Aida Marina Quilcué Vivas is a Colombian politician, indigenous and social leader of the Paez people. She belongs to the Regional Indigenous Council of Cauca (CRIC), she has been a UNESCO human rights and peace advisor. In 2022, she was elected to the Senate of the Republic by the Special Indigenous Constituency with the endorsement of her party, the Alternative Indigenous and Social Movement (MAIS).

Biography
In the 1990s, Quilcué was a health promoter for the Cauca Indigenous Association (AIC). In 2000, she was coordinator of the health program at the AIC and at the Regional Indigenous Council of Huila (CRIHU).

Between 2003 and 2009, Quilcué was appointed Senior Counselor of the Regional Indigenous Council of Cauca (CRIC), being one of the organizers of the 2008 Indigenous Minga in which thousands of indigenous people participated who marched to Bogotá in protest.

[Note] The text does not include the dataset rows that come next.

-- ==== Sys2Proof/Machine/Text.lean ====
section
/-! DEFINITION. Numbers as the loader's image format and the assembler language write them (30_encoding.md R71, R74). -/

namespace Sys2Proof.Machine

/-- The value of a digit character; hexadecimal letters in either case (log entry 9). -/
def digitValue (c : Char) : Option Nat :=
  let n := c.toNat
  if 48 ≤ n ∧ n ≤ 57 then some (n - 48)
  else if 97 ≤ n ∧ n ≤ 102 then some (n - 87)
  else if 65 ≤ n ∧ n ≤ 70 then some (n - 55)
  else none

/-- The digits of a number in the base given, most significant first, read onto the value so far. -/
def digitsOnto (base : Nat) (value : Nat) : List Char → Option Nat
  | [] => some value
  | c :: cs =>
    match digitValue c with
    | some d => if d < base then digitsOnto base (base * value + d) cs else none
    | none => none

/-- A number of at least one digit in the base given. -/
def readDigits (base : Nat) : List Char → Option Nat
  | [] => none
  | cs => digitsOnto base 0 cs

/-- "A number is decimal (`42`), hexadecimal (`0x2A`) or binary (`0b101010`)" (30_encoding.md R71). -/
def readNumber : List Char → Option Nat
  | '0' :: 'x' :: cs => readDigits 16 cs
  | '0' :: 'b' :: cs => readDigits 2 cs
  | cs => readDigits 10 cs

/-- The 256 words of an image given as entries; "unlisted addresses default to 0" (30_encoding.md R74). -/
def imageOf (entries : List (Nat × Word)) : List Word :=
  (List.range 256).map fun a => (entries.lookup a).getD 0x0000

end Sys2Proof.Machine
end

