-- ==== Sys2Proof/Machine/Loader.lean ====
section
/-! DEFINITION. The contract of the external program loader: the two-column text image (30_encoding.md R74; D14, D26). -/

namespace Sys2Proof.Machine

/-- Why a line or an image is rejected (30_encoding.md R74). -/
inductive LoadError where
  /-- no two columns, or an address that is no decimal number -/
  | malformedLine
  /-- "address out of 0–255" -/
  | addressRange
  /-- a data column of other than 16 characters (D14) -/
  | dataLength
  /-- "non-binary data line" -/
  | notBinary
  /-- an address listed twice (D26) -/
  | duplicateAddress
deriving DecidableEq, Repr

/-- A line cut at its first space: the two columns (30_encoding.md R74; log entry 8). -/
def twoColumns : List Char → Option (List Char × List Char)
  | [] => none
  | ' ' :: cs => some ([], cs)
  | c :: cs => (twoColumns cs).map fun p => (c :: p.1, p.2)

/-- The data column: exactly 16 characters `0` or `1`, most significant bit first (30_encoding.md R74; D14). -/
def readData16 (cs : List Char) : Except LoadError Word :=
  if cs.length ≠ 16 then .error .dataLength
  else
    match readDigits 2 cs with
    | some n => .ok (BitVec.ofNat 16 n)
    | none => .error .notBinary

/-- One line `<decimal address> <16-bit binary string>` (30_encoding.md R74). -/
def loadLine (line : List Char) : Except LoadError (Nat × Word) :=
  match twoColumns line with
  | none => .error .malformedLine
  | some (a, d) =>
    match readDigits 10 a with
    | none => .error .malformedLine
    | some n =>
      if WellFormed.byteValue n then
        match readData16 d with
        | .ok w => .ok (n, w)
        | .error e => .error e
      else .error .addressRange

/-- The entries of an image's lines, in order. -/
def loadLines : List (List Char) → Except LoadError (List (Nat × Word))
  | [] => .ok []
  | l :: ls =>
    match loadLine l with
    | .error e => .error e
    | .ok entry =>
      match loadLines ls with
      | .error e => .error e
      | .ok entries => .ok (entry :: entries)

/-- The 256 words a text image gives, or why it is rejected (30_encoding.md R74). -/
def loadImage (ls : List (List Char)) : Except LoadError (List Word) :=
  match loadLines ls with
  | .error e => .error e
  | .ok entries => if WellFormed.listing entries then .ok (imageOf entries) else .error .duplicateAddress

end Sys2Proof.Machine
end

In this mobilization, her husband Edwin Legarda died on 16 December in a hospital in Popayán after receiving three rifle shots fired by soldiers on the road that connects Inzá with Totoró, in the department of Cauca. During the trial and In subsequent years, Quilcué and her daughter have been victims of death threats and attacks.

Awards and recognition
In 2021, Quilcué won of the National Award for the Defense of Human Rights in Colombia in the category "Defense for a Whole Life".

References 

Date of birth missing (living people)
Living people
People from Cauca Department
21st-century Colombian politicians
Colombian people of indigenous peoples descent
Members of the Senate of Colombia
Colombian environmentalists
21st-century Colombian women politicians
Colombian women environmentalists
Year of birth missing (living people)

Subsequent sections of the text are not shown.